Donnerstag, 23. Mai 2024

Der Rattenfänger, neu erzählt

Eines Tages kam ein Fremder in eine kleine, unauffällige, für nichts besonders bekannte Stadt und bot den Bewohnern seine Hilfe an. Er hatte gehört, dass die Stadt schon seit geraumer Zeit unter einer Plage litt – Ratten hatten sich in rauen Mengen breit gemacht, und die Bewohner (die den Aberglauben nicht scheuten), sahen darin ein dunkles Vorzeichen, vielleicht einen Fluch, sie beteten dagegen an, doch es half nichts.

Der Fremde, ein Nagetierexperte, sah dagegen die Gefahr einer Seuche und bat um Erlaubnis, sich um die Ratten zu kümmern. Die Bewohner waren skeptisch (sie waren gegenüber allem Fremden skeptisch), doch in ihrer Not willigten sie ein und versprachen dem Mann eine reiche Belohnung, sollte er die Nager tatsächlich aus der Stadt bekommen.

Ohne Zeit zu verlieren, machte sich der Fremde an die Arbeit, er holte sein Instrument aus dem Koffer und bediente die Tasten. In jahrelanger, akribischer Forschung hatte er herausgefunden, dass die Nagetiere auf eine bestimmte Tonfolge hypnotisch ansprachen und ihrer Quelle folgten; das Lockinstrument war mit Lautsprechern an seinem Wagen verbunden, und so gelang es, sämtliche Ratten auf die Ladefläche zu treiben und aus der Stadt zu führen, in ein weit entferntes Forschungszentrum, wo ihr Verhalten weiter untersucht wurde.

Als der Fremde zurück in die Stadt kehrte, um sich seine Belohnung abzuholen, schlug ihm jedoch nur Ignoranz und Ablehnung entgegen. Dass er die Bewohner und ihre Kinder vor einer Epidemie bewahrt hatte, schien kein Mensch mehr zu glauben. Auch an eine versprochene Belohnung wollte sich niemand mehr erinnern, und diese technischen Spielereien des Fremden wolle man hier nicht noch mal sehen. Nach Meinung der Bewohner wäre die Plage von ganz allein weggegangen, da sie lange und fest genug dafür gebetet hatten.

Der Fremde war entsetzt; die Leugnung aller Tatsachen, die kollektive Lüge, der fehlende Dank, das alles erschauderte ihn. Und in dem Moment verstand er, dass die Stadt verloren war.
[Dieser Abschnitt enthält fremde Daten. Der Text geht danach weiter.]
/-- One bit more than the magnitude has is room for its sign. -/
theorem toInt_setWidth_magnitude (b2 b3 : Byte) :
    ((magnitude b2 b3).setWidth 16).toInt = ((magnitude b2 b3).toNat : Int) := by
  have hlt : (magnitude b2 b3).toNat < 2 ^ 15 := (magnitude b2 b3).isLt
  have hval : ((magnitude b2 b3).setWidth 16).toNat = (magnitude b2 b3).toNat := BitVec.toNat_setWidth_of_le (by decide)
  rw [BitVec.toInt_eq_toNat_of_lt (by omega), hval]

theorem temperature_toInt_of_msb_false {b2 : Byte} (b3 : Byte) (h : b2.msb = false) :
    (temperature b2 b3).toInt = ((magnitude b2 b3).toNat : Int) := by
  rw [temperature_eq, h, if_neg Bool.false_ne_true, toInt_setWidth_magnitude]

/-- The negation does not overflow: a magnitude is not the least 16-bit number. -/
theorem temperature_toInt_of_msb_true {b2 : Byte} (b3 : Byte) (h : b2.msb = true) :
    (temperature b2 b3).toInt = -((magnitude b2 b3).toNat : Int) := by
  have hne : (magnitude b2 b3).setWidth 16 ≠ BitVec.intMin 16 := by
    intro hmin
    have hneg := toInt_setWidth_magnitude b2 b3
    rw [hmin, BitVec.toInt_intMin] at hneg
    omega
  rw [temperature_eq, if_pos h, BitVec.toInt_neg_of_ne_intMin hne, toInt_setWidth_magnitude]

/-- Settles O48: the two signs, and the range as that of the 15-bit magnitude. -/
theorem temperatureIsSignAndMagnitude : Obligations.TemperatureIsSignAndMagnitude := by
  intro b2 b3
  have hlt : (magnitude b2 b3).toNat < 2 ^ 15 := (magnitude b2 b3).isLt
  rw [and_0x80_eq_zero_iff, ne_eq, and_0x80_eq_zero_iff, ← magnitude_toNat]
  have hzero : temperature 0x80 0x00 = 0 := by decide
  cases hsign : b2.msb with
  | false =>
    rw [temperature_toInt_of_msb_false b3 hsign]
    exact ⟨fun _ => rfl, fun h => absurd rfl h, by omega, by omega, hzero⟩
  | true =>
    rw [temperature_toInt_of_msb_true b3 hsign]
    exact ⟨nofun, fun _ => rfl, by omega, by omega, hzero⟩

/-! ## The bytes of the frame (10_state.md R23) -/

variable (b0 b1 b2 b3 b4 : Byte)

@[simp] theorem frameByte_four : frameByte (b0 ++ b1 ++ b2 ++ b3 ++ b4) 4 = b4 := BitVec.extractLsb'_append_eq_right

/-- Above the last byte the frame is the four before it. -/
theorem frameByte_append_byte (f : BitVec 32) (b : Byte) {j : Nat} (hj : j < 4) :
    frameByte (f ++ b) j = f.extractLsb' (24 - 8 * j) 8 := by
  have hstart : 32 - 8 * j - 8 = 24 - 8 * j := by omega
  rw [frameByte, BitVec.extractLsb'_append_eq_of_le (by omega), hstart]

@[simp] theorem frameByte_three : frameByte (b0 ++ b1 ++ b2 ++ b3 ++ b4) 3 = b3 :=
  (frameByte_append_byte _ b4 (by decide)).trans BitVec.extractLsb'_append_eq_right

@[simp] theorem frameByte_two : frameByte (b0 ++ b1 ++ b2 ++ b3 ++ b4) 2 = b2 := by
  rw [frameByte_append_byte _ _ (by decide), BitVec.extractLsb'_append_eq_of_le (by decide)]
  exact BitVec.extractLsb'_append_eq_right

@[simp] theorem frameByte_one : frameByte (b0 ++ b1 ++ b2 ++ b3 ++ b4) 1 = b1 := by
  rw [frameByte_append_byte _ _ (by decide), BitVec.extractLsb'_append_eq_of_le (by decide),
    BitVec.extractLsb'_append_eq_of_le (by decide)]
  exact BitVec.extractLsb'_append_eq_right

@[simp] theorem frameByte_zero : frameByte (b0 ++ b1 ++ b2 ++ b3 ++ b4) 0 = b0 := by
  rw [frameByte_append_byte _ _ (by decide), BitVec.extractLsb'_append_eq_of_le (by decide),
    BitVec.extractLsb'_append_eq_of_le (by decide)]
  exact BitVec.extractLsb'_append_eq_left

theorem frameOk_bytes_iff :
    frameOk (b0 ++ b1 ++ b2 ++ b3 ++ b4) = true ↔ (b0.toNat + b1.toNat + b2.toNat + b3.toNat) % 256 = b4.toNat := by
  rw [frameOk, frameByte_zero, frameByte_one, frameByte_two, frameByte_three, frameByte_four, checksumOk_iff]

end Sys2Proof.Machine
end

section
/-! PROOF. The rule of VALIDATE (43_validator.md R180). -/
namespace Sys2Proof.Machine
Wer in so einem Klima aufwuchs, hatte keine Aussicht, keine Chance auf ein gesundes, aufgeklärtes Leben. Er dachte an die armen Kinder, ihre Zukunft, er war besorgt. Und er beschloss, zumindest sie zu retten, vor den eigenen Eltern, denen nicht mehr zu helfen war.

Wochen später, als die Bewohner in der Vorbereitung für das alljährliche Fest steckten und sich niemand um die Kinder kümmerte, kam der Fremder wieder und versprach den Kleinen, sie von hier fortzuschaffen. Heimlich brachte er so viele von ihnen wie möglich auf die Ladefläche seines Wagens und fuhr sie aus der Stadt, brachte sie in eine sichere, weit entfernte Einrichtung, wo man sich liebevoll um sie kümmerte, und nach und nach ans Licht kam, was in der Stadt zu lange verborgen blieb.
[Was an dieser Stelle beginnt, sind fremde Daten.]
-- ==== Sys2Proof/Machine/Access.lean ====
section
/-! DEFINITION. Reading and replacing one record of the state: every read and write of a record goes through these. -/

namespace Sys2Proof.Machine

open Sys2Proof

def State.putLine (s : State) (l : LineId) (r : LineRec) : State := { s with lines := s.lines.put l r }

def State.putSet (s : State) (w : SetId) (ws : Option WatchSet) : State := { s with sets := s.sets.put w ws }

def State.putOutput (s : State) (o : OutId) (r : Output) : State := { s with outputs := s.outputs.put o r }

def State.putSession (s : State) (p : Port) (r : Session) : State := { s with sessions := s.sessions.put p r }

def State.putJournal (s : State) (p : Port) (j : Journal) : State := { s with journals := s.journals.put p j }

def State.putEngine (s : State) (p : Port) (e : Engine) : State := { s with engines := s.engines.put p e }

def State.putPort (s : State) (p : Port) (r : LinkPort) : State := { s with ports := s.ports.put p r }

/-- Every line record rewritten. -/
def State.updateLines (s : State) (f : LineId → LineRec → LineRec) : State := { s with lines := s.lines.update f }

/-- Every set record rewritten. -/
def State.updateSets (s : State) (f : SetId → Option WatchSet → Option WatchSet) : State :=
  { s with sets := s.sets.update f }

/-- Every output record rewritten. -/
def State.updateOutputs (s : State) (f : OutId → Output → Output) : State := { s with outputs := s.outputs.update f }

/-- A reset is asserted: a reset period is in progress (R149). -/
def State.inReset (s : State) : Bool := s.resetPeriod.isSome

/-- The sample at which a timer of t milliseconds started now expires (R4, R145; log 5). -/
def State.after (s : State) (ms : Nat) : Nat := s.now + Config.samplesPerMs * ms

/-- D: the debounced level that the line state holds, none when it is unknown (R2). -/
def LineState.level : LineState → Option Bool
  | .disabled d => d
  | .init _ => none
  | .stable d => some d
  | .pending d _ _ => some d
  | .chatter d _ => some d

/-- D of a line. -/
def State.level (s : State) (l : LineId) : Option Bool := (s.lines.at l).state.level

/-- The owner of an output; absent in FREE (R127). -/
def OutState.owner : OutState → Option Port
  | .free => none
  | .owned p => some p
  | .grace p _ => some p
  | .safeHeld p => some p

/-- The driven level: the latch in OWNED and GRACE, the safe level in FREE and SAFE_HELD (R128). The pin follows it. -/
def Output.driven (o : Output) : Bool :=
  match o.state with
  | .free => o.safe
  | .owned _ => o.latch
  | .grace _ _ => o.latch
  | .safeHeld _ => o.safe

/-- The session is OPEN. -/
def SessState.isOpen : SessState → Bool
  | .closed => false
  | .opened _ _ => true
  | .lapsed _ _ _ => false

/-- The session is LAPSED. -/
def SessState.isLapsed : SessState → Bool
  | .closed => false
  | .opened _ _ => false
  | .lapsed _ _ _ => true

/-- The session on a port is OPEN. -/
def State.isOpen (s : State) (p : Port) : Bool := (s.sessions.at p).state.isOpen

/-- The session on a port is LAPSED. -/
def State.isLapsed (s : State) (p : Port) : Bool := (s.sessions.at p).state.isLapsed

/-- The set that a set-bound record carries (R51). -/
def RecBody.set? : RecBody → Option SetId
  | .change w _ _ _ => some w
  | .chatterStart w _ _ => some w
  | .chatterEnd w _ _ => some w
  | .resyncMark w _ => some w
  | .outputFault _ _ _ => none
  | .timeMark _ _ => none
  | .void w => some w

/-- The record is bound to the set w. -/
def Rec.ofSet (w : SetId) (r : Rec) : Bool := r.body.set? = some w

/-- The number of records in a journal, VOID records included (R47). -/
def Journal.holding (j : Journal) : Nat := j.inflight.length + j.unsent.length

/-- The records of a journal in journal order (R49). -/
def Journal.records (j : Journal) : List Rec := j.inflight.map Sent.entry ++ j.unsent

/-- The part of a holding that is counted against the shared slots: what lies beyond the reserve (R47). -/
def sharedPart (holding : Nat) : Nat := holding - Config.reserveSlots

/-- The shared slots free (R47). -/
def State.sharedFree (s : State) : Nat :=
  Config.sharedSlots - sharedPart (s.journals.at .A).holding - sharedPart (s.journals.at .B).holding

/-- The sequence number of the oldest INFLIGHT record, or L when none is INFLIGHT (R69, R89, R100). -/
def State.oldestInflight (s : State) (p : Port) : Seq :=
  match (s.journals.at p).inflight with
  | [] => (s.engines.at p).nextSeq - 1
  | x :: _ => x.seq

end Sys2Proof.Machine
end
Der Fremde war danach nicht mehr gesehen. Es heißt, er litt unter dem Wissen, dass er nicht alle retten konnte; denn ein paar Kinder blieben in der Stadt zurück; sie waren bereits blind und taub für jede Hilfe, und unvermeidlich würden sie das Verhalten ihrer Eltern übernehmen, würden es den eigenen Kindern weitergeben, und auf ewig würde die Stadt kaputt und verlogen und skeptisch gegenüber allem Fremden bleiben.